Stored data:
-- ==== Sys2Proof/Machine/Waypost.lean ====
section
/-! DEFINITION. The Waypost port (R495 to R503): the TAP, WP_ACC accesses, halt, step, resume. -/

namespace Sys2Proof.Machine

/-- The instruction that a code selects: reserved codes behave as BYPASS (R495). -/
def tapSelect (code : BitVec 6) : BitVec 6 :=
  if code = 0 ∨ code = 1 ∨ code = 2 ∨ code = 3 ∨ code = 4 ∨ code = 0x10 then code else 0x3F

/-- An instruction is loaded (R495, R496): those that drive pins take effect only in Cold. -/
def tapLoad (code : BitVec 6) (s : State) : State :=
  let ir := tapSelect code
  if irDrives ir && decide (s.sys.st ≠ .cold) then mDbg (fun d => { d with ir := 0x3F, irref := true }) s
  else mDbg (fun d => { d with ir := ir }) s

/-- A TAP reset resets the Waypost port with its registers (R495). -/
def tapReset (s : State) : State :=
  placeFragments { s with dbg := DbgState.init, regs := s.regs.filter (fun x => x.1 / 0x10000 ≠ 28) }

/-- An access begins: its address, and BUSY until it ends (R497). -/
def wpBegin (a : Word) (s : State) : State := mDbg (fun d => { d with accAddr := a }) s

/-- An access ends with a status and no data read (R497; log 6). -/
def wpDone (status : Nat) (s : State) : State := tickFree (wpEnd status (wpNoData s) s)

/-- An access is refused (R503). -/
def wpRefuse (s : State) : State := wpDone 3 (dbgRefuse s)

/-- WP_ACC is selected (R495). -/
def wpSelected (s : State) : Bool := s.dbg.ir == 0x10

/-- An access by WP_ACC: one shifted in while another is BUSY is ignored and reported BUSY (R497). -/
def wpAccess (name : String) (a : Word) (f : State → State) (s : State) : Host.Outcome State Fault Refusal :=
  event (wpSelected s) name
    (fun s => if s.dbg.accTag.isSome then emit (.waypost 1 s.dbg.accAddr s.dbg.accData) s else f (wpBegin a s)) s

/-- The status of an answer (R497, R510, R511). -/
def wpStatus : AccRes → Nat
  | .ok => 0 | .refused => 3 | _ => 2

/-- READ32 of a register (R498, R514, R515). -/
def wpReadReg (a : Word) (s : State) : State :=
  let r := masterRead .waypost a.toNat s
  wpEnd (wpStatus r.2.2) r.1 r.2.1

/-- The debug requester of a bank, its last (R318). -/
def debugReq (b : Nat) : Nat := bankReqs b - 1

/-- The half of an 8-byte word that holds the 4 bytes at `a`. -/
def halfAt (a : Nat) (w : BitVec 64) : Word := w32 (w.toNat / 2 ^ (8 * (a % 8)))

/-- READ32 of a bank (R318, R320, R321, R498): an uncorrectable word is delivered as it stands. -/
def wpReadBank (b o : Nat) (fl : List Flip) (s : State) : State :=
  let s := bankGrant b (debugReq b) s
  let e := eccOf (wordsOf o 4) fl
  let v := w32 (bankWord s b o 4)
  if bankSize b < o + 4 then wpDone 2 (bankRefuse b s)
  else wpEnd 0 (match e with | .uncorrectable _ _ => v ^^^ halfAt o (flipAt fl 0).data | _ => v) (bankEcc b o e (fun s => s) s)

/-- 4 raw bytes of a channel at `ca`: data, check bytes, the pattern of a verify row, or what a spare row holds (R300, R301, R305, R316). -/
def rawAt (s : State) (ch ca : Nat) : Word :=
  let rows := chanData s / 32768
  if ca < chanData s then halfAt ca (dataWord s ch ca)
  else if caRow ca < rows + rows / 8 then w32 (leNat ((List.range 4).map (fun i => checkAt s ch (ca + i))))
  else if caRow ca + 1 = chanBytes s / 32768 then w32 (leAt (verifyRow ch) (ca % 2048) 4)
  else Config.rawWord s.free

/-- A diagnostic read during a freeze: raw bits as the memory answers them; an uncorrectable word is counted (R316, R317). -/
def wpReadRaw (ch ca : Nat) (fl : List Flip) (s : State) : State :=
  let v := rawAt s ch ca ^^^ halfAt ca (flipAt fl 0).data
  let bad := decide (ca < chanData s) && (match eccOf 1 fl with | .uncorrectable _ _ => true | _ => false)
  let s := doIf bad (fun s => mErr (fun x => { x with nest := satAdd 16 x.nest 1 }) (mMem (fun m => { m with cntUe2 := satAdd 32 m.cntUe2 1 }) s)) s
  tickFree (wpEnd 0 v s)

/-- A DRAM access of Waypost is possible: not in Cold, the channel not Offline, the address among the rows served (R498; log 56). -/
def wpDramBad (ch ca : Nat) (s : State) : Bool :=
  decide (s.sys.st = .cold) || decide (2 ≤ (chan s ch).cstate) || decide ((if s.mem.frozen then chanBytes s else chanData s) ≤ ca)

/-- A DRAM unit of the DEBUG requester (R323, R498): the access stays BUSY until it is served. -/
def wpUnit (ch ca : Nat) (wr : Option (List (Nat × Byte))) (s : State) : State :=
  let t := s.mem.nextTag
  mDbg (fun d => { d with accStatus := 1, accTag := some t }) (memEnq ⟨5, ch, ca, wr, false, 0, t⟩ (takeTag s))

/-- READ32 (R498, R509). -/
def wpRead (space : Nat) (a : Word) (e : List Flip) (s : State) : State :=
  if a.toNat % 4 ≠ 0 then wpDone 2 s
  else if space = 0 then wpReadReg a s
  else if space < 8 then (if s.sys.st = .cold then wpDone 2 s else wpReadBank (space - 1) a.toNat e s)
  else if wpDramBad (space - 8) a.toNat s then wpDone 2 s
  else if s.mem.frozen then wpReadRaw (space - 8) a.toNat e s
  else wpUnit (space - 8) a.toNat none s

/-- WRITE32 of a register (R498, R503, R511, R515). -/
def wpWriteReg (a v : Word) (s : State) : State :=
  let r := masterWrite .waypost a.toNat v s
  wpDone (wpStatus r.2) r.1

/-- WRITE32 of a bank (R318, R320, R321, R498). -/
def wpWriteBank (b o : Nat) (v : Word) (fl : List Flip) (s : State) : State :=
  let s := bankGrant b (debugReq b) s
  let e := eccOf (wordsOf o 4) fl
  if bankSize b < o + 4 then wpDone 2 (bankRefuse b s)
  else match e with
    | .uncorrectable _ _ => wpDone 2 (bankEcc b o e (fun s => s) s)
    | _ => wpDone 0 (bankEcc b o e (bankPut b o (wordLe v)) s)

/-- WRITE32 (R498, R503, R509). -/
def wpWrite (space : Nat) (a v : Word) (e : List Flip) (s : State) : State :=
  if a.toNat % 4 ≠ 0 then wpDone 2 s
  else if space = 0 then wpWriteReg a v s
  else if space = 3 ∧ inPrint s = true then wpRefuse (notice Err.nzlDirect [] s)
  else if inPrint s && !s.dbg.halted then wpRefuse s
  else if space < 8 then (if s.sys.st = .cold then wpDone 2 s else wpWriteBank (space - 1) a.toNat v e s)
  else if wpDramBad (space - 8) a.toNat s then wpDone 2 s
  else if s.mem.frozen then wpRefuse s
  else wpUnit (space - 8) a.toNat (some ((List.range 4).map (fun i => (a.toNat % 64 + i, (wordLe v).getD i 0)))) s

/-- HALT (R499). -/
def wpHalt (s : State) : State := wpDone 0 (opHalt ((regVal s (base 28 + 4)).setWidth 8) s)

/-- RESUME (R34, R501). -/
def wpResume (s : State) : State :=
  let s := creditWatch (placeFragments (opUnhalt s))
  wpDone 0 (if s.sys.st = .held then opResume s else s)

/-- STEP (R500): refused on a stage that is not halted, and for a count of 0 (log 57). -/
def wpStep (d : Word) (s : State) : State :=
  let k := bits d 2 0
  if !s.dbg.stages.getLsbD k || decide (bits d 15 8 = 0) then wpRefuse s
  else wpDone 0 (placeFragments (mDbg (fun g => { g with steps := vmod g.steps k (· + bits d 15 8) }) s))

/-- CAPTURE (R490, R497). -/
def wpCapture (mask : Word) (s : State) : State :=
  if capOk s then wpDone 0 (capStart (mask.setWidth 16) s) else wpRefuse (capRefuse s)

/-- TAP_RESET (R495). -/
def execTapReset (s : State) : Host.Outcome State Fault Refusal := always tapReset s

/-- TAP_INSTRUCTION (R495, R496). -/
def execTapInstruction (code : BitVec 6) (s : State) : Host.Outcome State Fault Refusal := always (tapLoad code) s

/-- WP_NOP (R497). -/
def execWpNop (s : State) : Host.Outcome State Fault Refusal := wpAccess "WP_NOP" 0 (wpDone 0) s

/-- WP_READ32 (R498). -/
def execWpRead32 (space : Fin 16) (addr : Word) (e : List Flip) (s : State) : Host.Outcome State Fault Refusal :=
  wpAccess "WP_READ32" addr (wpRead space addr e) s

/-- WP_WRITE32 (R498, R503). -/
def execWpWrite32 (space : Fin 16) (addr data : Word) (e : List Flip) (s : State) : Host.Outcome State Fault Refusal :=
  wpAccess "WP_WRITE32" addr (wpWrite space addr data e) s

/-- WP_HALT (R499). -/
def execWpHalt (s : State) : Host.Outcome State Fault Refusal := wpAccess "WP_HALT" 0 wpHalt s

/-- WP_RESUME (R501). -/
def execWpResume (s : State) : Host.Outcome State Fault Refusal := wpAccess "WP_RESUME" 0 wpResume s

/-- WP_STEP (R500). -/
def execWpStep (data : Word) (s : State) : Host.Outcome State Fault Refusal := wpAccess "WP_STEP" 0 (wpStep data) s

/-- WP_CAPTURE (R490, R497). -/
def execWpCapture (mask : Word) (s : State) : Host.Outcome State Fault Refusal := wpAccess "WP_CAPTURE" 0 (wpCapture mask) s

/-- WP_RESERVED_OP (R497): operations 7 to 15 are refused. -/
def execWpReservedOp (op : BitVec 4) (s : State) : Host.Outcome State Fault Refusal :=
  formed (decide (7 ≤ op.toNat)) "WP_RESERVED_OP" (wpAccess "WP_RESERVED_OP" 0 wpRefuse s)

end Sys2Proof.Machine
end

*Problem description:* From the entries above, give again exactly the lines running from the line with "else if caRow ca <" to the line with "let r := masterWrite .waypost a.toNat v s"; include both of those lines.

*Your response:*
  else if caRow ca < rows + rows / 8 then w32 (leNat ((List.range 4).map (fun i => checkAt s ch (ca + i))))
  else if caRow ca + 1 = chanBytes s / 32768 then w32 (leAt (verifyRow ch) (ca % 2048) 4)
  else Config.rawWord s.free

/-- A diagnostic read during a freeze: raw bits as the memory answers them; an uncorrectable word is counted (R316, R317). -/
def wpReadRaw (ch ca : Nat) (fl : List Flip) (s : State) : State :=
  let v := rawAt s ch ca ^^^ halfAt ca (flipAt fl 0).data
  let bad := decide (ca < chanData s) && (match eccOf 1 fl with | .uncorrectable _ _ => true | _ => false)
  let s := doIf bad (fun s => mErr (fun x => { x with nest := satAdd 16 x.nest 1 }) (mMem (fun m => { m with cntUe2 := satAdd 32 m.cntUe2 1 }) s)) s
  tickFree (wpEnd 0 v s)

/-- A DRAM access of Waypost is possible: not in Cold, the channel not Offline, the address among the rows served (R498; log 56). -/
def wpDramBad (ch ca : Nat) (s : State) : Bool :=
  decide (s.sys.st = .cold) || decide (2 ≤ (chan s ch).cstate) || decide ((if s.mem.frozen then chanBytes s else chanData s) ≤ ca)

/-- A DRAM unit of the DEBUG requester (R323, R498): the access stays BUSY until it is served. -/
def wpUnit (ch ca : Nat) (wr : Option (List (Nat × Byte))) (s : State) : State :=
  let t := s.mem.nextTag
  mDbg (fun d => { d with accStatus := 1, accTag := some t }) (memEnq ⟨5, ch, ca, wr, false, 0, t⟩ (takeTag s))

/-- READ32 (R498, R509). -/
def wpRead (space : Nat) (a : Word) (e : List Flip) (s : State) : State :=
  if a.toNat % 4 ≠ 0 then wpDone 2 s
  else if space = 0 then wpReadReg a s
  else if space < 8 then (if s.sys.st = .cold then wpDone 2 s else wpReadBank (space - 1) a.toNat e s)
  else if wpDramBad (space - 8) a.toNat s then wpDone 2 s
  else if s.mem.frozen then wpReadRaw (space - 8) a.toNat e s
  else wpUnit (space - 8) a.toNat none s

/-- WRITE32 of a register (R498, R503, R511, R515). -/
def wpWriteReg (a v : Word) (s : State) : State :=
  let r := masterWrite .waypost a.toNat v s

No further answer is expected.